DNS hacked - ownership under Cloudflare

stelios.a · August 11, 2023, 6:14pm

Hi all,

Recently one of my domains got hacked due to an old software. The hacker got access to the local DNS and change it’s name server to Cloudflare under his account.
After I saw that change I’ve changed immediately the DNS back to my local server and tried to fix the bug in the software.
To make the long story short, I’ve patched that software and after a few days I added that domain under my Cloudflare account to get benefit of the WAF among others.
When it start resolving to Cloudflare instead of getting the DNS settings that I’ve setup under my Coudflare account it used the hackers Cloudflare account/DNS settings and I had to revert back to my local DNS to solve this.

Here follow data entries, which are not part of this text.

/-- HALF_CYCLE_BOUNDARY (R326): the next timed point of the half-cycle decided: Zk - LEAD, Zk + PDLY, the end of the pulses, and after
a loss the release. The pads switch at that point; a command before it is none. -/
def execHalfCycleBoundary (p : Fin 3) (s : State) : Out :=
  let x := s.ph p
  let t1 := x.zk - s.lead
  let t2 := x.zk + s.pdly
  let t3 := t2 + s.pulse
  if x.stage = 1 && t1 ≤ s.dnow then
    let s1 := s.levelPads p t1
    .next (({ s1 with dm := { s1.dm with phAct := s1.dm.phAct &&& ~~~(BitVec.ofNat 3 (2 ^ p.val)) } } : State).setPh p
      { x with stage := 2 }).noteLoad
  else if x.stage = 2 && t2 ≤ s.dnow then .next ((s.pulseOn p t2).setPh p { x with stage := 3 }).noteLoad
  else if x.stage = 3 && t3 ≤ s.dnow then .next ((s.pulseOff p t3).setPh p { x with stage := 0 }).noteLoad
  else match x.rel with
    | some t => if x.stage = 0 && t ≤ s.dnow then .next ((s.release p t).setPh p { x with rel := none }).noteLoad else .next s
    | none => .next s

/-! ## PWM pairs (R329, R330) -/

/-- ON for a live demand. -/
def pwmCount (d per : Nat) : Nat := (d * per + 32767) / 65535

/-- An output's part of a period: on for counts [a, b), unless its limits forbid it; `on` is the enable before. -/
def State.pwmWin (s : State) (o : Fin 96) (a b : Nat) : Option (Nat × Nat) :=
  if a < b && s.oMode o == 3 && s.allowed o ((b - a) * 40) s.dnow (s.outp o).en.isSome then some (a, b) else none

/-- The enable of an output at the start of a period, with MINOFF `m` in force (R309). -/
def Outp.enable (x : Outp) (on : Bool) (t m : Nat) : Outp :=
  match on, x.en with
  | true, none => { x with en := some t, early := decide (t - x.enOff < m) }
  | false, some _ => { x with en := none, enOff := t }
  | _, _ => x

/-- The window of an output for the period that starts now; one in MODE 1 or 2 is no PWM output, and keeps its pad. -/
def State.pwmSet (s : State) (o : Fin 96) (on : Bool) (w : Option (Nat × Nat)) : State :=
  if s.oMode o = 1 || s.oMode o = 2 then s
  else s.modOutp o (fun x =>
    let y := (x.close s.dnow).enable on s.dnow (s.minoff o)
    match w with
    | some (a, b) => if y.quenched then y else { y with win := some (s.dnow + 40 * a, some (s.dnow + 40 * b)) }
    | none => y)

/-- PWM_PERIOD (R329): pair `k` starts a period. -/
def execPwmPeriod (k : Fin 8) (s : State) : Out :=
  let c := s.reg (firing + 0x040 + 4 * k.val)
  let per := fld c 0 16
  let dt := fld c 16 8
  let e : Fin 96 := ⟨80 + 2 * k.val, by omega⟩
  let o : Fin 96 := ⟨81 + 2 * k.val, by omega⟩
  let s0 := s.settle
  if s.dm.bk || per = 0 then .next ((s0.pwmSet e false none).pwmSet o false none)
  else
    let de := (s.outp e).live.toNat
    let we := s0.pwmWin e 0 (pwmCount de per)
    let on := match we with
      | some (_, b) => b
      | none => 0
    if tb c 24 then
      let wo := s0.pwmWin o 0 (pwmCount (s.outp o).live.toNat per)
      let s1 := (s0.pwmSet e we.isSome we).pwmSet o wo.isSome wo
      let gov := (pwmCount de per != 0 && we.isNone) || (pwmCount (s.outp o).live.toNat per != 0 && wo.isNone)
      .next (if gov && s.oMode e == 3 then s1.fireEvent 3 else s1)
    else
      let wo := s0.pwmWin o (on + dt) (per - dt)
      let s1 := (s0.pwmSet e we.isSome we).pwmSet o we.isSome wo
      let gov := (pwmCount de per != 0 && we.isNone) || (decide (on + dt < per - dt) && wo.isNone)
      .next (if gov && s.oMode e == 3 then s1.fireEvent 3 else s1)

/-! ## Current transformers (R331) -/

/-- The integer square root, by bits from `n` down. -/
def isqrt (x : Nat) : Nat → Nat → Nat
  | 0, r => r
  | n + 1, r => if (r + 2 ^ n) * (r + 2 ^ n) ≤ x then isqrt x n (r + 2 ^ n) else isqrt x n r

/-- The expected current of the half-cycle that ended: INOM over the outputs of `j` that fired in it. -/
def State.ctExpected (s : State) (j : Fin 12) : Nat :=
  allOuts.foldl (fun n o =>
    if s.oCt o = j.val && (s.oMode o == 1 || s.oMode o == 2) then
      (let x := s.outp o
       let last := if s.oPhase o < 3 && (s.ph (fin 3 (s.oPhase o))).stage ≠ 0 then x.prev else x.fire
       if last then n + s.inom o else n)
    else n) 0

/-- min INOM of the outputs on `j`. -/
def State.ctMin (s : State) (j : Fin 12) : Nat :=
  match (allOuts.filter (fun o => s.oCt o == j.val)).map s.inom with
  | [] => 0
  | a :: r => r.foldl min a

/-- The square of Im as a fraction, in (0.1 A)^2: free where no sample came (log entry 2). -/
def State.ctIm2 (s : State) (j : Fin 12) : Nat × Nat :=
  let x := s.dm.ct[j]
  if x.n = 0 then ((fld (Config.freeWord s.free) 0 16) ^ 2, 1) else (s.ctfs j ^ 2 * x.sq, x.n * 2 ^ 30)

/-- Im as FCTj shows it: the spec does not say how it is rounded to 0.1 A (log entry 2). -/
def State.ctShow (s : State) (j : Fin 12) : Nat :=
  let q := s.ctIm2 j
  let r := isqrt (q.1 / q.2) 17 0
  min 65535 (if r * r * q.2 = q.1 then r else r + Config.freeNat s.free % 2)

/-- Half-cycles in a row that a condition has held, at most 15. -/
def rowCount (n : Nat) (b : Bool) : Nat := if b then min 15 (n + 1) else 0

/-- CT_HALF_CYCLE (R331). -/
def execCtHalfCycle (j : Fin 12) (s : State) : Out :=
  if s.ctfs j = 0 then .next s
  else
    let x := s.dm.ct[j]
    let ie := s.ctExpected j
    let q := s.ctIm2 j
    let part := decide (0 < ie) && decide (q.1 * 10000 < (ie * (100 - s.cttol)) ^ 2 * q.2)
    let stuck := ie == 0 && decide ((s.ctMin j * s.cttol) ^ 2 * q.2 < q.1 * 10000)
    let ovl := decide (0 < ie) && decide ((ie * (100 + s.cttol)) ^ 2 * q.2 < q.1 * 10000)
    let n := s.ctn
    let y : CtSt := { n := 0, sq := 0, part := rowCount x.part part, stuck := rowCount x.stuck stuck, ovl := rowCount x.ovl ovl
                      absent := rowCount x.absent (!stuck && !ovl), act := x.act }
    let fp := decide (n ≤ y.part)
    let fs := decide (n ≤ y.stuck)
    let fo := decide (n ≤ y.ovl)
    let act := if (fs || fo) && s.cttrip then true else if n ≤ y.absent then false else y.act
    let s1 := { s with dm := { s.dm with ct := s.dm.ct.set j { y with act := act } }, free := s.free + 1 }.setReg
      (firing + 0x080 + 4 * j.val) (w32 (s.ctShow j + min 65535 ie * 2 ^ 16))
    let s2 := if fp then (s1.modReg (firing + 0x060) (fun w => setBit w j.val true)).fireEvent 5 else s1
    let s3 := if fs then (s2.modReg (firing + 0x060) (fun w => setBit w (16 + j.val) true)).fireEvent 6 else s2
    let s4 := if fo then (s3.modReg (firing + 0x064) (fun w => setBit w j.val true)).fireEvent 7 else s3
    .next (if (fs || fo) && s.cttrip then s4.latch 5 (some j.val) (fun o => s.ctGroups j (s.oGroup o)) else s4)

/-! ## The FIRING registers (R320, R333, Table DF-7) -/

/-- FIRSTAT as it reads. -/
def State.firstat (s : State) : Word :=
  (s.reg (firing + 0x00C) &&& 0x30) ||| bitAt (s.ph 0).lost 0 ||| bitAt (s.ph 1).lost 1 ||| bitAt (s.ph 2).lost 2 ||| bitAt s.dm.bk 3

/-- A read of the FIRING block at offset `o`. -/
def State.firingRead (s : State) (_w : Who) (o : Nat) : BusR :=
  if o = 0xC then .ok (s.firstat, s)
  else if within 0x100 o 0x27F then .ok (w32 (s.outp (fin 96 ((o - 0x100) / 4))).draft.toNat, s)
  else if within 0x300 o 0x47F then .ok (w32 (s.outp (fin 96 ((o - 0x300) / 4))).live.toNat, s)
  else if within 0x500 o 0x67F then .ok (wOfInt (s.outp (fin 96 ((o - 0x500) / 4))).e, s)
  else if within 0x700 o 0x87F then .ok (w32 ((s.outp (fin 96 ((o - 0x700) / 4))).dlv % 256), s)
  else .ok (s.reg (firing + o), s.clearRc (firing + o))

/-- FDEMo (R320): from hearth OWNER(o) through its stack port, before its on-time COMMIT. -/
def State.fdemWrite (s : State) (w : Who) (o : Fin 96) (v : Word) : BusW :=
  if w.hearth ≠ some (s.oOwner o) || w.master.val ≠ 1 + (s.oOwner o).val / 8 then .error 2
  else if s.ep.ecmt.getLsbD (s.oOwner o).val then .error 5
  else .ok (s.modOutp o (fun x => { x with draft := BitVec.ofNat 16 (fld v 0 16) }))

/-- A refused demand write is recorded (R320). -/
def State.fdeny (s : State) (w : Who) (o : Nat) : State :=
  (s.setReg (firing + 0x024) (w32 (o + (match w.hearth with
    | some h => h.val
    | none => 0x3F) * 2 ^ 8) ||| bitAt true 31)).fireEvent 4

/-- Reserved encodings keep the old field (R12). -/
def State.firingLegal (s : State) (o : Nat) (v : Word) : Word :=
  let old := s.reg (firing + o)
  if o = 0 then
    (let v1 := if within 10 (fld v 0 8) 200 then v else putF v 0 8 (fld old 0 8)
     if fld v1 8 2 = 3 then putF v1 8 2 (fld old 8 2) else v1)
  else if o = 4 && fld v 8 8 == 0 then putF v 8 8 (fld old 8 8)
  else if within 0x40 o 0x5F && decide (fld v 0 16 < 250) then putF v 0 16 (fld old 0 16)
  else v

/-- A write to the FIRING block at offset `o` (R333). -/
def State.firingWrite (s : State) (w : Who) (o : Nat) (v : Word) : BusW :=
  let lk := tb (s.reg firing) 31
  if within 0x100 o 0x27F then s.fdemWrite w (fin 96 ((o - 0x100) / 4)) v
  else if (gsHearth w).isSome || (w.master == 0 && o != 0x10 && o != 0x60 && o != 0x64) then
    .ok (s.putReg (firing + o) (s.firingLegal o v) lk)
  else .error 2

end Sys2Proof.Machine
end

Is there a way somehow to contact Cloudflare and let them know that this domain belongs to me and should use the records under my account instead of the hackers?

Thanks in advance.

epic.network · August 11, 2023, 6:30pm

Welcome to the Cloudflare Community.

If you want to use the Cloudflare WAF you have to use the Cloudflare proxy. When using the Cloudflare proxy, public DNS requests will return Cloudflare proxy IPs.

You let Cloudflare know the domain is yours by setting the nameservers assigned in your account at your registrar.

stelios.a · August 13, 2023, 4:21pm

The same nameservers that were assigned to my account are also assigned to the hackers account and changing them at my registrar is having the same affect as I described in my initial post.

epic.network · August 13, 2023, 4:57pm

If you read the article I linked in my previous reply, you will know that is not possible. You may need to consider that your Cloudflare account has been compromised and take appropriate action.

system · August 16, 2023, 4:57pm

This topic was automatically closed 3 days after the last reply. New replies are no longer allowed.